Exercise:
Look through the data below and work out how many lines hold "agenda"; state only the number.

======

@[simp] theorem State.memPut_clock (s : State) (a : Nat) (bs : List Byte) : (s.memPut a bs).clock = s.clock := rfl
@[simp] theorem State.memPut_scratch (s : State) (a : Nat) (bs : List Byte) : (s.memPut a bs).scratch = s.scratch := rfl
@[simp] theorem State.memPut_srace (s : State) (a : Nat) (bs : List Byte) : (s.memPut a bs).srace = s.srace := rfl
@[simp] theorem State.memPut_rels (s : State) (a : Nat) (bs : List Byte) : (s.memPut a bs).rels = s.rels := rfl
@[simp] theorem State.memPut_atoms (s : State) (a : Nat) (bs : List Byte) : (s.memPut a bs).atoms = s.atoms := rfl
@[simp] theorem State.memPut_hw (s : State) (a : Nat) (bs : List Byte) : (s.memPut a bs).hw = s.hw := rfl
@[simp] theorem State.memPut_lastRead (s : State) (a : Nat) (bs : List Byte) : (s.memPut a bs).lastRead = s.lastRead := rfl
@[simp] theorem State.memPut_teams (s : State) (a : Nat) (bs : List Byte) : (s.memPut a bs).teams = s.teams := rfl
@[simp] theorem State.memPut_groups (s : State) (a : Nat) (bs : List Byte) : (s.memPut a bs).groups = s.groups := rfl
@[simp] theorem State.memPut_bars (s : State) (a : Nat) (bs : List Byte) : (s.memPut a bs).bars = s.bars := rfl
@[simp] theorem State.memPut_binds (s : State) (a : Nat) (bs : List Byte) : (s.memPut a bs).binds = s.binds := rfl
@[simp] theorem State.memPut_cbars (s : State) (a : Nat) (bs : List Byte) : (s.memPut a bs).cbars = s.cbars := rfl
@[simp] theorem State.memPut_ctxs (s : State) (a : Nat) (bs : List Byte) : (s.memPut a bs).ctxs = s.ctxs := rfl
@[simp] theorem State.memPut_plans (s : State) (a : Nat) (bs : List Byte) : (s.memPut a bs).plans = s.plans := rfl
@[simp] theorem State.memPut_pipes (s : State) (a : Nat) (bs : List Byte) : (s.memPut a bs).pipes = s.pipes := rfl
@[simp] theorem State.memPut_dies (s : State) (a : Nat) (bs : List Byte) : (s.memPut a bs).dies = s.dies := rfl
@[simp] theorem State.memPut_cores (s : State) (a : Nat) (bs : List Byte) : (s.memPut a bs).cores = s.cores := rfl
@[simp] theorem State.memPut_clusters (s : State) (a : Nat) (bs : List Byte) : (s.memPut a bs).clusters = s.clusters := rfl
@[simp] theorem State.memPut_engines (s : State) (a : Nat) (bs : List Byte) : (s.memPut a bs).engines = s.engines := rfl
@[simp] theorem State.memPut_chans (s : State) (a : Nat) (bs : List Byte) : (s.memPut a bs).chans = s.chans := rfl
@[simp] theorem State.memPut_fab (s : State) (a : Nat) (bs : List Byte) : (s.memPut a bs).fab = s.fab := rfl
@[simp] theorem State.memPut_chunks (s : State) (a : Nat) (bs : List Byte) : (s.memPut a bs).chunks = s.chunks := rfl
@[simp] theorem State.memPut_aways (s : State) (a : Nat) (bs : List Byte) : (s.memPut a bs).aways = s.aways := rfl
@[simp] theorem State.memPut_svc (s : State) (a : Nat) (bs : List Byte) : (s.memPut a bs).svc = s.svc := rfl
@[simp] theorem State.memPut_sections (s : State) (a : Nat) (bs : List Byte) : (s.memPut a bs).sections = s.sections := rfl
@[simp] theorem State.memPut_irqs (s : State) (a : Nat) (bs : List Byte) : (s.memPut a bs).irqs = s.irqs := rfl
@[simp] theorem State.memPut_fresh (s : State) (a : Nat) (bs : List Byte) : (s.memPut a bs).fresh = s.fresh := rfl
@[simp] theorem State.memPut_agenda (s : State) (a : Nat) (bs : List Byte) : (s.memPut a bs).agenda = s.agenda := rfl
@[simp] theorem State.memPut_eoc (s : State) (a : Nat) (bs : List Byte) : (s.memPut a bs).eoc = s.eoc := rfl
@[simp] theorem State.memPut_inputs (s : State) (a : Nat) (bs : List Byte) : (s.memPut a bs).inputs = s.inputs := rfl
@[simp] theorem State.memPut_acted (s : State) (a : Nat) (bs : List Byte) : (s.memPut a bs).acted = s.acted := rfl
@[simp] theorem State.memPut_closing (s : State) (a : Nat) (bs : List Byte) : (s.memPut a bs).closing = s.closing := rfl
@[simp] theorem State.memPut_watched (s : State) (a : Nat) (bs : List Byte) : (s.memPut a bs).watched = s.watched := rfl
@[simp] theorem State.memPut_chosen (s : State) (a : Nat) (bs : List Byte) : (s.memPut a bs).chosen = s.chosen := rfl
@[simp] theorem State.memPut_issues (s : State) (a : Nat) (bs : List Byte) : (s.memPut a bs).issues = s.issues := rfl
@[simp] theorem State.memPut_parks (s : State) (a : Nat) (bs : List Byte) : (s.memPut a bs).parks = s.parks := rfl
@[simp] theorem State.memPut_cur (s : State) (a : Nat) (bs : List Byte) : (s.memPut a bs).cur = s.cur := rfl
@[simp] theorem State.memPut_ev (s : State) (a : Nat) (bs : List Byte) : (s.memPut a bs).ev = s.ev := rfl

@[simp] theorem State.scrPut_clock (s : State) (a : Nat) (bs : List Byte) : (s.scrPut a bs).clock = s.clock := rfl
@[simp] theorem State.scrPut_mem (s : State) (a : Nat) (bs : List Byte) : (s.scrPut a bs).mem = s.mem := rfl
@[simp] theorem State.scrPut_srace (s : State) (a : Nat) (bs : List Byte) : (s.scrPut a bs).srace = s.srace := rfl
@[simp] theorem State.scrPut_rels (s : State) (a : Nat) (bs : List Byte) : (s.scrPut a bs).rels = s.rels := rfl
@[simp] theorem State.scrPut_atoms (s : State) (a : Nat) (bs : List Byte) : (s.scrPut a bs).atoms = s.atoms := rfl
@[simp] theorem State.scrPut_hw (s : State) (a : Nat) (bs : List Byte) : (s.scrPut a bs).hw = s.hw := rfl
@[simp] theorem State.scrPut_lastRead (s : State) (a : Nat) (bs : List Byte) : (s.scrPut a bs).lastRead = s.lastRead := rfl
@[simp] theorem State.scrPut_teams (s : State) (a : Nat) (bs : List Byte) : (s.scrPut a bs).teams = s.teams := rfl
@[simp] theorem State.scrPut_groups (s : State) (a : Nat) (bs : List Byte) : (s.scrPut a bs).groups = s.groups := rfl
@[simp] theorem State.scrPut_bars (s : State) (a : Nat) (bs : List Byte) : (s.scrPut a bs).bars = s.bars := rfl
@[simp] theorem State.scrPut_binds (s : State) (a : Nat) (bs : List Byte) : (s.scrPut a bs).binds = s.binds := rfl
@[simp] theorem State.scrPut_cbars (s : State) (a : Nat) (bs : List Byte) : (s.scrPut a bs).cbars = s.cbars := rfl
@[simp] theorem State.scrPut_ctxs (s : State) (a : Nat) (bs : List Byte) : (s.scrPut a bs).ctxs = s.ctxs := rfl
@[simp] theorem State.scrPut_plans (s : State) (a : Nat) (bs : List Byte) : (s.scrPut a bs).plans = s.plans := rfl
@[simp] theorem State.scrPut_pipes (s : State) (a : Nat) (bs : List Byte) : (s.scrPut a bs).pipes = s.pipes := rfl
@[simp] theorem State.scrPut_dies (s : State) (a : Nat) (bs : List Byte) : (s.scrPut a bs).dies = s.dies := rfl
@[simp] theorem State.scrPut_cores (s : State) (a : Nat) (bs : List Byte) : (s.scrPut a bs).cores = s.cores := rfl
@[simp] theorem State.scrPut_clusters (s : State) (a : Nat) (bs : List Byte) : (s.scrPut a bs).clusters = s.clusters := rfl
@[simp] theorem State.scrPut_engines (s : State) (a : Nat) (bs : List Byte) : (s.scrPut a bs).engines = s.engines := rfl
@[simp] theorem State.scrPut_chans (s : State) (a : Nat) (bs : List Byte) : (s.scrPut a bs).chans = s.chans := rfl
@[simp] theorem State.scrPut_fab (s : State) (a : Nat) (bs : List Byte) : (s.scrPut a bs).fab = s.fab := rfl
@[simp] theorem State.scrPut_chunks (s : State) (a : Nat) (bs : List Byte) : (s.scrPut a bs).chunks = s.chunks := rfl
@[simp] theorem State.scrPut_aways (s : State) (a : Nat) (bs : List Byte) : (s.scrPut a bs).aways = s.aways := rfl
@[simp] theorem State.scrPut_svc (s : State) (a : Nat) (bs : List Byte) : (s.scrPut a bs).svc = s.svc := rfl
@[simp] theorem State.scrPut_sections (s : State) (a : Nat) (bs : List Byte) : (s.scrPut a bs).sections = s.sections := rfl
@[simp] theorem State.scrPut_irqs (s : State) (a : Nat) (bs : List Byte) : (s.scrPut a bs).irqs = s.irqs := rfl
@[simp] theorem State.scrPut_fresh (s : State) (a : Nat) (bs : List Byte) : (s.scrPut a bs).fresh = s.fresh := rfl
@[simp] theorem State.scrPut_agenda (s : State) (a : Nat) (bs : List Byte) : (s.scrPut a bs).agenda = s.agenda := rfl
@[simp] theorem State.scrPut_eoc (s : State) (a : Nat) (bs : List Byte) : (s.scrPut a bs).eoc = s.eoc := rfl
@[simp] theorem State.scrPut_inputs (s : State) (a : Nat) (bs : List Byte) : (s.scrPut a bs).inputs = s.inputs := rfl
@[simp] theorem State.scrPut_acted (s : State) (a : Nat) (bs : List Byte) : (s.scrPut a bs).acted = s.acted := rfl
@[simp] theorem State.scrPut_closing (s : State) (a : Nat) (bs : List Byte) : (s.scrPut a bs).closing = s.closing := rfl
@[simp] theorem State.scrPut_watched (s : State) (a : Nat) (bs : List Byte) : (s.scrPut a bs).watched = s.watched := rfl
@[simp] theorem State.scrPut_chosen (s : State) (a : Nat) (bs : List Byte) : (s.scrPut a bs).chosen = s.chosen := rfl
@[simp] theorem State.scrPut_issues (s : State) (a : Nat) (bs : List Byte) : (s.scrPut a bs).issues = s.issues := rfl
@[simp] theorem State.scrPut_parks (s : State) (a : Nat) (bs : List Byte) : (s.scrPut a bs).parks = s.parks := rfl
@[simp] theorem State.scrPut_cur (s : State) (a : Nat) (bs : List Byte) : (s.scrPut a bs).cur = s.cur := rfl
@[simp] theorem State.scrPut_ev (s : State) (a : Nat) (bs : List Byte) : (s.scrPut a bs).ev = s.ev := rfl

======

Task result:
2